Nahid Iglesias et al. Genes Dev. 2010.

Abstract

The evolutionarily conserved mRNA export receptor Mex67/NXF1 associates with mRNAs through its adaptor, Yra1/REF, allowing mRNA ribonucleoprotein (mRNP) exit through nuclear pores. However, alternate adaptors should exist, since Yra1 is dispensable for mRNA export in Drosophila and Caenorhabditis elegans. Here we report that Mex67 interacts directly with Nab2, an essential shuttling mRNA-binding protein required for export. We further show that Yra1 enhances the interaction between Nab2 and Mex67, and becomes dispensable in cells overexpressing Nab2 or Mex67. These observations appoint Nab2 as a potential adaptor for Mex67, and define Yra1/REF as a cofactor stabilizing the adaptor-receptor interaction.

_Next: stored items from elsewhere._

-- ==== Sys2Proof/Machine/Mem.lean ====
section
/-! DEFINITION. Memory as the agents see it: locations, poison, the page walk with its caches, fault records, L1, the
held writes of speculative teams and escrow intervals, read signatures and race tags. -/

namespace Sys2Proof.Machine

/-! ## Parts of the package (R14, R173) -/

/-- The die of a core. -/
def dieOf (core : Nat) : Nat := core / 96
/-- The other core of a pair. -/
def otherCore (core : Nat) : Nat := if core % 2 = 0 then core + 1 else core - 1

/-! ## Locations -/

/-- The location i bytes further on. -/
def Loc.plus (l : Loc) (i : Nat) : Loc :=
  match l with
  | .hbm a => .hbm (a + i)
  | .vault a => .vault (a + i)
  | .scr u sd o => .scr u sd (o + i)
  | .host a c => .host (a + i) c

/-- A team's scratchpad half: the one on its first core, or the other (R168). -/
def Team.half (t : Team) (side : Bool) : Memory := if side then t.scr2 else t.scr

/-- The numbers of the protected words, of w bytes, that n bytes at a touch (R189). -/
def touched (w a n : Nat) : List Nat := (List.range (ceilDiv (a % w + n) w)).map (fun i => a / w + i)

/-- The numbers of the protected words that n bytes at a cover whole (R189). -/
def covered (w a n : Nat) : List Nat := (touched w a n).filter (fun k => decide (a ≤ k * w) && decide (k * w + w ≤ a + n))

/-- The pieces of n bytes at va that lie in one line each. -/
def linePieces (va n : Nat) : List (Nat × Nat) :=
  (touched 64 va n).map (fun k => (max va (64 * k), min (va + n) (64 * k + 64) - max va (64 * k)))

/-- The bytes of HBM5: eight stacks of 64 GiB (Table 1-2). -/
def hbmSize : Nat := 2 ^ 39

/-- The n bytes at a physical address; beyond HBM5 there is no memory, and they are a free value (log entry 10). -/
def State.hbmRead (s : State) (a n : Nat) : Nat :=
  if a + n ≤ hbmSize then s.hbm.read a n else Config.absentBytes s.tick a n % 2 ^ (8 * n)

/-- Store n bytes at a physical address; beyond HBM5 nothing holds them (log entry 10). Words covered whole are no longer
poisoned (R189). -/
def State.hbmWrite (s : State) (a n x : Nat) : State :=
  if a + n ≤ hbmSize then
    { s with hbm := s.hbm.write a n x, hbmBad := s.hbmBad.filter (fun k => !(covered 8 a n).contains k) }
  else s

/-- The n bytes at a location, as the port that owns it holds them (R175). -/
def State.rawRead (s : State) (l : Loc) (n : Nat) : Nat :=
  match l with
  | .hbm a => s.hbmRead a n
  | .vault a => s.vault.read a n
  | .scr u sd o => ((s.team u).half sd).read o n
  | .host a _ => s.host.read a n

/-- Does a read of n bytes at a location consume a poisoned word (R189), or meet a bus error of the host (R414)? -/
def State.poisoned (s : State) (l : Loc) (n : Nat) : Bool :=
  match l with
  | .hbm a => (touched 8 a n).any (fun k => s.hbmBad.contains k)
  | .vault a => (touched 8 a n).any (fun k => s.vaultBad.contains k)
  | .scr u sd o => (touched 4 o n).any (fun k => (s.team u).bad.contains (sd, k))
  | .host a _ => (touched 8 a n).any (fun k => s.hostBad.contains k)

/-- Would a write of n bytes meet a bus error of the host (R414)? -/
def State.busError (s : State) (l : Loc) (n : Nat) : Bool :=
  match l with
  | .host .. => s.poisoned l n
  | _ => false

/-- Store n bytes at a scratchpad offset: the row joins the saved rows of an open interval (R397), and a word covered
whole is no longer poisoned (R189). -/
def Team.scrWrite (t : Team) (sd : Bool) (o n x : Nat) : Team :=
  let t := { t with
    bad := t.bad.filter (fun e => !(e.1 == sd && (covered 4 o n).contains e.2)),
    ckpt := t.ckpt.map (fun (c : Ckpt) =>
      { c with rows := (touched 1024 o n).foldl (fun r k => if r.contains (sd, k) then r else r ++ [(sd, k)]) c.rows }) }
  if sd then { t with scr2 := t.scr2.write o n x } else { t with scr := t.scr.write o n x }

/-- Store n bytes at a location, at its port; words covered whole are no longer poisoned (R189). -/
def State.rawWrite (s : State) (l : Loc) (n x : Nat) : State :=
  match l with
  | .hbm a => s.hbmWrite a n x
  | .vault a =>
    { s with vault := s.vault.write a n x, vaultBad := s.vaultBad.filter (fun k => !(covered 8 a n).contains k) }
  | .scr u sd o => s.setTeam u ((s.team u).scrWrite sd o n x)
  | .host a _ => { s with host := s.host.write a n x }

/-- The host stores n bytes of HBM, of a vault or of its own memory; a scratchpad is out of its reach (log entry 54). -/
def State.hostStore (s : State) (l : Loc) (n v : Nat) : State :=
  match l with
  | .scr .. => s
  | _ => s.rawWrite l n v

/-- What a port update unit leaves in place of the old contents (R10, R175, R176). -/
def PortOp.apply (op : PortOp) (n old x : Nat) : Nat :=
  match op with
  | .write => x
  | .upd o => UpdOp.apply o n old x
  | .half => addbf old x
  | .badd => (bf16.round ((bf16.toX (old % 65536)).add false (f32.toX (x % 2 ^ 32))) .rn 0 false).bits
  | .cas e => if old = e % 2 ^ (8 * n) then x else old

/-- Does an operation write when it finds these old contents: all but a failing compare-and-store (R180)? -/
def PortOp.writes (op : PortOp) (n old : Nat) : Bool :=
  match op with
  | .cas e => old == e % 2 ^ (8 * n)
  | _ => true

/-- Count an event of a time-series record (R408): a die and the offset of its word. -/
def State.tally (s : State) (dn off : Nat) : State :=
  { s with counters := amod 0 s.counters (8192 * dn + off) (fun x => x + 1) }

/-- Count what reads and what writes the direct part of a vault (Table 23-5, log entry 95). -/
def State.tallyVault (s : State) (l : Loc) (reads writes : Bool) : State :=
  match l with
  | .vault x =>
    let v := x / 2 ^ 24
    let at' := 0x1B40 + 32 * (v % 24)
    let s := if reads then s.tally (v / 24) at' else s
    if writes then s.tally (v / 24) (at' + 4) else s
  | _ => s

/-- PortUpdate at a location (R10): the new state and the old contents. -/
def State.portUpdate (s : State) (l : Loc) (n : Nat) (op : PortOp) (x : Nat) : State × Nat :=
  let old := s.rawRead l n
  let s := s.tallyVault l (op != .write) (match op with
    | .cas e => decide (old = e % 2 ^ (8 * n))
    | _ => true)
  match op with
  | .cas e => if old = e % 2 ^ (8 * n) then (s.rawWrite l n x, old) else (s, old)
  | _ => (s.rawWrite l n (op.apply n old x), old)

/-! ## Translation (R266 to R270) -/

/-- What an access asks of a page: updates count as writes (R267). -/
inductive Need where
  | read | write | fetch
deriving DecidableEq, Repr

/-- The end of a walk (R269). -/
inductive Walk where
  | ok (e : TlbEnt)
  | missing
  | bad (reason : Nat)
deriving DecidableEq, Repr

/-- Is an entry at this level malformed (R267)? -/
def pteBad (lvl e : Nat) : Bool :=
  bitf e 52 12 != 0 || bitf e 5 7 != 0 || (lvl == 4 && nbit e 4) || (lvl == 1 && !nbit e 4) ||
    (!nbit e 4 && bitf e 1 3 != 0) || (nbit e 4 && lvl == 3 && bitf e 12 18 != 0) ||
    (nbit e 4 && lvl == 2 && bitf e 12 9 != 0)

/-- PA[51:12] of an entry, as an address. -/
def ptePfn (e : Nat) : Nat := bitf e 12 40 * 4096

/-- The number of an upper-level entry in the walkers' cache: its level and the address bits that index down to it. -/
def upperKey (lvl va : Nat) : Nat := lvl * 2 ^ 48 + va / 2 ^ (12 + 9 * (lvl - 1))

/-- Walk from a level's table (R266): the end, and the upper-level entries met. An entry whose V is 0 is met first. A walker
reads poisoned entries as they stand (log entry 106). -/
def walkFrom (s : State) (cache : List (Nat × Nat × DWord)) (ctx va : Nat) :
    Nat → Nat → Walk × List (Nat × Nat × DWord)
  | 0, _ => (.bad 5, [])
  | l + 1, table =>
    let idx := va / 2 ^ (12 + 9 * l) % (if l = 3 then 2 ^ 18 else 512)
    let key := upperKey (l + 1) va
    let e := match cache.find? (fun c => c.1 == ctx && c.2.1 == key) with
      | some c => c.2.2.toNat
      | none => s.hbmRead (table + 8 * idx) 8
    if !nbit e 0 then (.missing, [])
    else if pteBad (l + 1) e then (.bad 5, [])
    else if nbit e 4 then
      (.ok ⟨ctx, va / 4096, ptePfn e / 4096 + va / 4096 % 2 ^ (9 * l), nbit e 1, nbit e 2, nbit e 3⟩, [])
    else
      let (w, up) := walkFrom s cache ctx va l (ptePfn e)
      (w, (ctx, key, BitVec.ofNat 64 e) :: up)
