/-- Does an agent belong to a team? -/
def State.ofTeam (s : State) (uid : Nat) (ag : Agent) : Bool := decide (s.uidOf ag = uid)

/-- Does an access complete although its team is killed: a store or an update (R259)? -/
def AccOp.stands : AccOp → Bool
  | .store _ | .upd .. | .cas .. => true
  | _ => false

/-- Does EXIT wait for an access: for a store or an update, and for a draw that stores to the record (R87, R221)? -/
def AccOp.outlasts (op : AccOp) : Bool :=
  op.stands || (match op with
    | .draw _ _ ch _ => ch.mode != 0
    | _ => false)

/-! ## Machine-check records and fatal errors (R402, R410) -/

/-- Log a machine check in its die's log of 64 records (R402). -/
def State.logCheck (s : State) (r : McRec) : State :=
  let d := s.die r.die
  if d.mclog.length < 64 then s.setDie r.die { d with mclog := d.mclog ++ [r] }
  else { s with mgmt := { s.mgmt with mcLost := s.mgmt.mcLost + 1 } }

/-- The clocks stop, and the dump with its signed digest is written at DUMPBASE (R410): once, while firmware runs. -/
def State.fatalDump (s : State) : State :=
  if s.dbg.dumped || s.mgmt.boot != 1 then s
  else
    let bs := Config.dumpBytes s.nextAcc
    let digest := Config.sha512 bs
    let all := bs ++ digest ++ Config.identitySign digest
    { s.rawWrite (.hbm s.mgmt.dumpBase.toNat) all.length (ofBytes all) with
      nextAcc := s.nextAcc + 1,
      dbg := { s.dbg with frozen := true, dumped := true, stopArmed := false, portsWereOff := false } }

/-- MEM_UNCORR charged to no team, found at a place of a space by a die (R401): it is logged with CORE 0xFFFF, and a fatal
error (R410), whose dump follows at once (log entry 90). -/
def State.unitCheck (s : State) (dn space addr : Nat) : State :=
  (s.logCheck ⟨s.now, 0x42, dn, 65535, 0, 0, BitVec.ofNat 32 space, addr⟩).fatalDump

/-- The home die of a physical address (R173). -/
def homeDie (pa : Nat) : Nat := pa / 4096 % 8 / 4

/-- ATOM.add of 4 bytes of a context's memory by the device itself (R380, R387, R388): a poisoned word is not updated
(R189), and is a check charged to no team. -/
def State.unitAdd (s : State) (ctx va x : Nat) : State :=
  match s.unitBad ctx va 4 with
  | some pa => s.unitCheck (homeDie pa) 0 pa
  | none => s.unitWrite ctx va 4 ((s.unitRead ctx va 4 + x) % 2 ^ 32)

/-! ## Ending a launch with an error (R259, R388) -/

/-- The 64 bytes of an error record (Table 22-5). -/
def ErrInfo.record (e : ErrInfo) (launchid : Word) : Nat :=
  launchid.toNat + e.kind * 2 ^ 32 + e.reason * 2 ^ 40 + e.pc.toNat * 2 ^ 64 + e.teamid * 2 ^ 96 + e.lane * 2 ^ 128 +
    e.cause * 2 ^ 160 + e.val.toNat * 2 ^ 192 + e.addr.toNat * 2 ^ 256

/-- Report an error of a queue: write the record and set HALT, or count LOST in the record that stands (R388). -/
def State.queueError (s : State) (q : Nat) (launchid : Word) (e : ErrInfo) : State :=
  let k := s.queue q
  let ctx := k.ctx.toNat
  if k.halt then s.unitAdd ctx (k.errBase.toNat + 0x28) 1
  else (s.setQueue q { k with halt := true }).unitWrite ctx k.errBase.toNat 64 (e.record launchid)

/-- A team no longer waits for an array (R277). -/
def State.unwait (s : State) (uid : Nat) : State :=
  (s.team uid).cores.foldl (fun s k =>
    let c := s.core k
    s.setCore k { c with array := { c.array with waiting := c.array.waiting.filter (fun w => w != uid) } }) s

/-- Stop a team for good: its threads stop, its contexts end, its copies stop, its loads are dropped; stores and updates
already issued complete (R259). -/
def State.stopTeam (s : State) (uid : Nat) (st : TeamStat) : State :=
  let s := (s.stopBursar uid).unwait uid
  let s := { s with accs := s.accs.filter (fun a => !s.ofTeam uid a.ag || a.op.stands) }
  s.setTeam uid { s.team uid with stat := st }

Importantly, Yra1 ubiquitination by the E3 ligase Tom1 promotes its dissociation from mRNP before export. Finally, loss of perinuclear Mlp proteins suppresses the growth defects of Tom1 and Yra1 ubiquitination mutants, suggesting that Tom1-mediated dissociation of Yra1 from Nab2-bound mRNAs is part of a surveillance mechanism at the pore, ensuring export of mature mRNPs only.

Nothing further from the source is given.